James Robinson cria o Watchmen dos heróis clássicos da DC
Impossível não traçar paralelos entre A Era de Ouro e Watchmen. São ambas séries adultas, que tratam sobre o ocaso dos super-heróis de seu tempo. Ambas apresentam sexo, drogas e muita violência.
Enquanto Alan Moore usa os heróis da Charlton Comics para criar um final para os super-heróis, James Robinson usa A Era de Ouro para contar o fim da história da Sociedade da Justiça. Só que diferente do primeiro, e seu final cheio de desesperança, Robinson termina a sua história com a passagem de tocha, dos antigos para os novos. Os tempos precisam continuar, mesmo que tenha chego a hora dos velhos cruzados aposentarem a capa.
A história é tecnicamente brilhante. Usa vários efeitos para se mostrar como algo antiga, como o documentário no início, que lembra os noticiários que passavam no cinema na década de 1940-50. Outro recurso usado é um dos heróis fazendo um documentário sobre sua época, o que ajuda a explicar a situação atual.

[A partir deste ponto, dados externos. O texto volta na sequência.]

-- ==== Sys2Proof/Machine/Fabric.lean ====
section
/-!
DEFINITION. Machine/Fabric.lean: what a port does by itself (R305 to R307, R310 to R312): training, the INIT exchange,
egress, retry, lanes. Commands carry what the lanes and the other end show.
-/

namespace Sys2Proof.Machine

/-- A width code (R318) as lanes used: 0, 1, 2, 4. -/
def laneWidth (w : Nat) : Nat := match w with | 0 => 0 | 1 => 1 | 2 => 2 | _ => 4

/-- The widest width a set of good lanes allows (R306), as R318 codes it. -/
def widthOf (good : List Bool) : Nat :=
  let g := fun i => listGet false good i
  if g 0 && g 1 && g 2 && g 3 then 3
  else if (g 0 && g 1) || (g 2 && g 3) then 2
  else if good.any id then 1
  else 0

/-- The lanes a width uses (R306). -/
def lanesUsed (good : List Bool) (w : Nat) : List Nat :=
  match w with
  | 3 => [0, 1, 2, 3]
  | 2 => if listGet false good 0 && listGet false good 1 then [0, 1] else [2, 3]
  | 1 => ((findN 4 (fun i => listGet false good i)).map (fun i => [i])).getD []
  | _ => []

/-- MIN_WIDTH in force, as R318 codes widths (R319). -/
def State.minWidth (s : State) (p : Nat) : Nat := bitsOf (s.act (rFabCtrl p)) 2 1 + 1

/-- Whether a width serves. -/
def State.wideEnough (s : State) (p w : Nat) : Bool := decide (0 < w) && decide (s.minWidth p ≤ w)

/-- A port takes a width, or goes DOWN where it does not serve (R307); a width below that of its last UP is a fall (R318). -/
def State.takeWidth (s : State) (p w : Nat) : State :=
  if !s.wideEnough p w then s.portDown p
  else
    let s := if w < (s.port p).lastWidth then s.setFlag (rFabStatus p) 15 true else s
    s.modPort p (fun q => { q with width := w, trained := true })

/-- The width a port comes to: the widest its good lanes allow, in a RETRAIN no wider than it was (R306, R307). -/
def Port.newWidth (q : Port) (good : List Bool) : Nat :=
  if q.state = 3 ∧ !q.mayWiden then capAt q.width (widthOf good) else widthOf good

/-- Four lane flags of a number. -/
def laneFlags (m : Nat) : List Bool := [bitOf m 0, bitOf m 1, bitOf m 2, bitOf m 3]

/-- Whether a port may leave DOWN (R307): enabled, a fabric ID is assigned, and the SerDes PLL and the links
run (R299, R376). -/
def State.portMayTrain (s : State) (p : Nat) : Bool :=
  bitOf (s.act (rFabCtrl p)) 0 && s.ownId != 0xFFFF && !s.coasting 7 && decide (s.halt.stage < 3)

/-- TRAINING_END (R305, R307): training of a port ends with these lanes good at both ends, P/N inversion per lane and
lane reversal as found. -/
def execTrainingEnd (port lanes inverted : Nat) (reversed : Bool) (s : State) : Answer :=
  answerNoMem s (
    if 4 ≤ port ∨ (s.port port).state ≠ 1 ∨ (s.port port).trained then s
    else
      let good := laneFlags lanes
      (s.modPort port (fun q => { q with lanes := good, inverted := inverted % 16, reversed := reversed })).takeWidth port (widthOf good))

/-- The initial credits the module advertises (R310). -/
def initCredits : List Nat := [8192, 8192, 1024, 4096]

/-- The INIT block this end sends (R310). -/
def State.initBlock (s : State) (p : Nat) : List Byte :=
  let last := if (s.port p).state = 3 ∧ !(s.port p).fresh then (s.port p).rxSeq else 0
  let b := leBytes 4 0x544E4E48 ++ leBytes 2 s.ownId ++ leBytes 1 p ++ leBytes 1 0 ++
    initCredits.flatMap (fun c => leBytes 2 c) ++ leBytes 2 last ++ List.replicate 42 0#8
  b ++ leBytes 4 (crc32c b)

/-- LINK_INIT (R310, R311): the other end's INIT block ends the exchange. From TRAINING, and from a RETRAIN that began in
DOWN, numbering and credits start afresh; from RETRAIN they continue and packets past the other end's last_seq are put out
again. -/
def execLinkInit (port : Nat) (block : List Byte) (s : State) : Answer :=
  answerNoMem s (
    let q := s.port port
    if 4 ≤ port ∨ !q.trained ∨ (q.state ≠ 1 ∧ q.state ≠ 3) ∨ block.length ≠ 64 ∨ fieldAt block 0 4 ≠ 0x544E4E48 ∨
        fieldAt block 0x3C 4 ≠ crc32c (block.take 0x3C) then s
    else
      let s := { s with readBytes := s.initBlock port }
      let fresh := q.state == 1 || q.fresh
      let q := { q with state := 2, trained := false, mayWiden := false, fresh := false, lastWidth := q.width, naks := 0,
                        mcastCap := bitOf (fieldAt block 7 1) 0 }
      if fresh then
        s.setPort port { q with txSeq := 0, rxSeq := 0, retry := [], resend := [], nakDue := false, ackDue := false,
                                owed := [0, 0, 0, 0], credits := (List.range 4).map (fun v => fieldAt block (8 + 2 * v) 2) }
      else
        let kept := q.retry.filter (fun r => seqAfter (fieldAt block 0x10 2) r.1)
        s.setPort port { q with retry := kept, resend := kept.map (fun r => r.1) })

/-- RETRAIN_END (R307): retraining ends with these lanes good at both ends; the INIT exchange follows, or the port goes
DOWN. -/
def execRetrainEnd (port lanes : Nat) (s : State) : Answer :=
  answerNoMem s (
    if 4 ≤ port ∨ (s.port port).state ≠ 3 ∨ (s.port port).trained then s
    else
      let good := laneFlags lanes
      (s.modPort port (fun q => { q with lanes := good })).takeWidth port ((s.port port).newWidth good))

/-- LANE_FAULT (R306, R307): a lane becomes bad, detected. A port that uses it retrains at the width that remains, or goes
DOWN; one that has trained and waits for the INIT exchange takes the width that remains. -/
def execLaneFault (port lane : Nat) (s : State) : Answer :=
  answerNoMem s (
    let q := s.port port
    if 4 ≤ port ∨ 4 ≤ lane ∨ !listGet false q.lanes lane then s
    else
      let good := listPut false 4 q.lanes lane false
      let used := (lanesUsed q.lanes q.width).contains lane
      let s := s.setPort port { q with lanes := good }
      if !used then s
      else if q.state = 2 then
        if s.wideEnough port (capAt q.width (widthOf good)) then
          (s.modPort port (fun q => { q with state := 3, trained := false })).count (rFabCtrDEGRADES port) 1
        else s.portDown port
      else if q.trained then s.takeWidth port (q.newWidth good)
      else s)

/-- PORT_RETRY_TIMER (R307): 1 s after the last attempt a DOWN port trains again. -/
def execPortRetryTimer (port : Nat) (s : State) : Answer :=
  answerNoMem s (
    if 4 ≤ port ∨ (s.port port).state ≠ 0 ∨ !s.portMayTrain port then s
    else s.modPort port (fun q => { q with state := 1, trained := false }))

/-- RETRY_TIMEOUT (R311): 100 µs without an acknowledgement; the sender replays from the oldest. -/
def execRetryTimeout (port : Nat) (s : State) : Answer :=
  answerNoMem s (
    if 4 ≤ port ∨ (s.port port).state ≠ 2 then s
    else s.modPort port (fun q => { q with resend := q.retry.map (fun r => r.1) }))

/-- Bytes a retry buffer holds (R311). -/
def retryBytes (l : List (Nat × TxPkt × List Nat)) : Nat := l.foldl (fun n r => n + 64 * r.2.1.units) 0

/-- Whether the packet at the head of a VC may be sent now: its credit, and a place in the retry buffer. -/
def Port.mayTake (q : Port) (v : Nat) : Bool :=
  match listGet [] q.queues v with
  | [] => false
  | t :: _ => decide (t.units ≤ listGet 0 q.credits v) && decide (retryBytes q.retry + 64 * t.units ≤ 1048576)

/-- The VC the egress picks (R312): VC2 first, then VC0, VC1 and VC3 in turn after the last one served. -/
def Port.pick (q : Port) : Option Nat :=
  if q.mayTake 2 then some 2
  else
    let order := match q.lastVc with
      | 0 => [1, 3, 0]
      | 1 => [3, 0, 1]
      | _ => [0, 1, 3]
    order.find? (fun v => q.mayTake v)

/-- The link field of what a port sends next: sequence number, acknowledgement, NAK and returned credits (R308). -/
def Port.linkField (q : Port) (seq : Nat) (credits : List Nat) : List Byte :=
  leBytes 2 seq ++ leBytes 2 q.rxSeq ++ leBytes 1 (1 + 2 * b2n q.nakDue) ++ leBytes 3 0 ++ credits.flatMap (fun c => leBytes 2 c)

/-- Acknowledgements or credits wait to be returned (R309). -/
def Port.owes (q : Port) : Bool := q.ackDue || q.nakDue || q.owed.any (fun c => c != 0)

/-- What a link field has said is due no more. -/
def Port.told (q : Port) : Port := { q with ackDue := false, nakDue := false }

/-- A packet of the retry buffer goes out again, under its sequence number and with the credits it carried (R311). -/
def State.putAgain (s : State) (port : Nat) (n : Nat) (rest : List Nat) : State :=
  let q := s.port port
  match q.retry.find? (fun r => r.1 == n) with
  | none => s.setPort port { q with resend := rest }
  | some (seq, t, credits) =>
    { s.setPort port { q.told with resend := rest } with readBytes := t.bytes s.ownId (q.linkField seq credits) }.count
      (rFabCtrLINKRETRIES port) 1

/-- A packet of VC v goes out for the first time. -/
def State.putOut (s : State) (port v : Nat) : State :=
  let q := s.port port
  match listGet [] q.queues v with
  | [] => s
  | t :: rest =>
    let seq := (q.txSeq + 1) % 65536
    let out := t.bytes s.ownId (q.linkField seq q.owed)
    let q := { q.told with txSeq := seq, retry := q.retry ++ [(seq, t, q.owed)], queues := listPut [] 4 q.queues v rest,
                           credits := listPut 0 4 q.credits v (listGet 0 q.credits v - t.units), owed := [0, 0, 0, 0],
                           lastVc := if v = 2 then q.lastVc else v }
    let s := { s.setPort port q with readBytes := out }.count (rFabCtrTXPACKETS port) 1
    if t.ptype = 1 ∨ t.ptype = 3 ∨ t.ptype = 4 then s.count (rFabCtrREDTX port) 1 else s

/-- EGRESS_SELECT (R311, R312): a packet boundary of a port: a packet to be replayed goes out, else the next packet with
credit, else an IDLE header when there are acknowledgements or credits to return. The bytes sent are in `readBytes`.
`waited`: HCLK cycles since the last boundary in which a packet waited only for credit. -/
def execEgressSelect (port waited : Nat) (s : State) : Answer :=
  answerNoMem s (
    let q := s.port port
    if 4 ≤ port ∨ q.state ≠ 2 then s
    else
      let short := (List.range 4).any (fun v => match listGet [] q.queues v with
        | [] => false
        | t :: _ => decide (listGet 0 q.credits v < t.units) && decide (retryBytes q.retry + 64 * t.units ≤ 1048576))
      let s := if short then s.count (rFabCtrCREDITWAITCYCLES port) waited else s
      match q.resend with
      | n :: rest => s.putAgain port n rest
      | [] => match q.pick with
        | some v => s.putOut port v
        | none =>
          if !q.owes then s
          else
            let idle : TxPkt := { dst := 0, vc := 0, ptype := 0 }
            { s.setPort port { q.told with owed := [0, 0, 0, 0] } with readBytes := idle.bytes s.ownId (q.linkField 0 q.owed) })

/-- A fabric routing swap reaches a port (R307): ENABLE decides between DISABLED and TRAINING; without an ID every port
stays DOWN. -/
def State.portSwap (s : State) (p : Nat) : State :=
  let q := s.port p
  if !bitOf (s.act (rFabCtrl p)) 0 then
    (if q.state = 4 then s else (s.dropQueued p).modPort p (fun q => { q with state := 4 }))
  else if s.ownId = 0xFFFF then
    (if q.state = 0 then s else s.portDown p)
  else if q.state = 4 then s.setPort p { q with state := 1, trained := false }
  else s

end Sys2Proof.Machine
end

A arte de Paul Smith (X-Men, X-Factor) é muito boa, evita os exageros musculosos dos anos 1990 para um estilo mais clássico, condizente com a trama. Na arte, porem, quem se destaca é o colorista Richard Ory (American Flagg), com cores pastéis, que por vezes lembram lápis de cor, que combinam com a trama. A arte ficou vintage, com cara retrô, mas que também não fica velha. Em nenhum momento você vai achar que está lendo um quadrinho da década de 1950, mas sim uma homenagem muito bem feita a eles.
A Era de Ouro é uma grande história. Divertida, interessante, que trata de temas adultos, com um subtexto político e histórico. Se você se interessa por isso, pela história dos quadrinhos, ou só sobre o universo da DC Comics, vale muito a pena.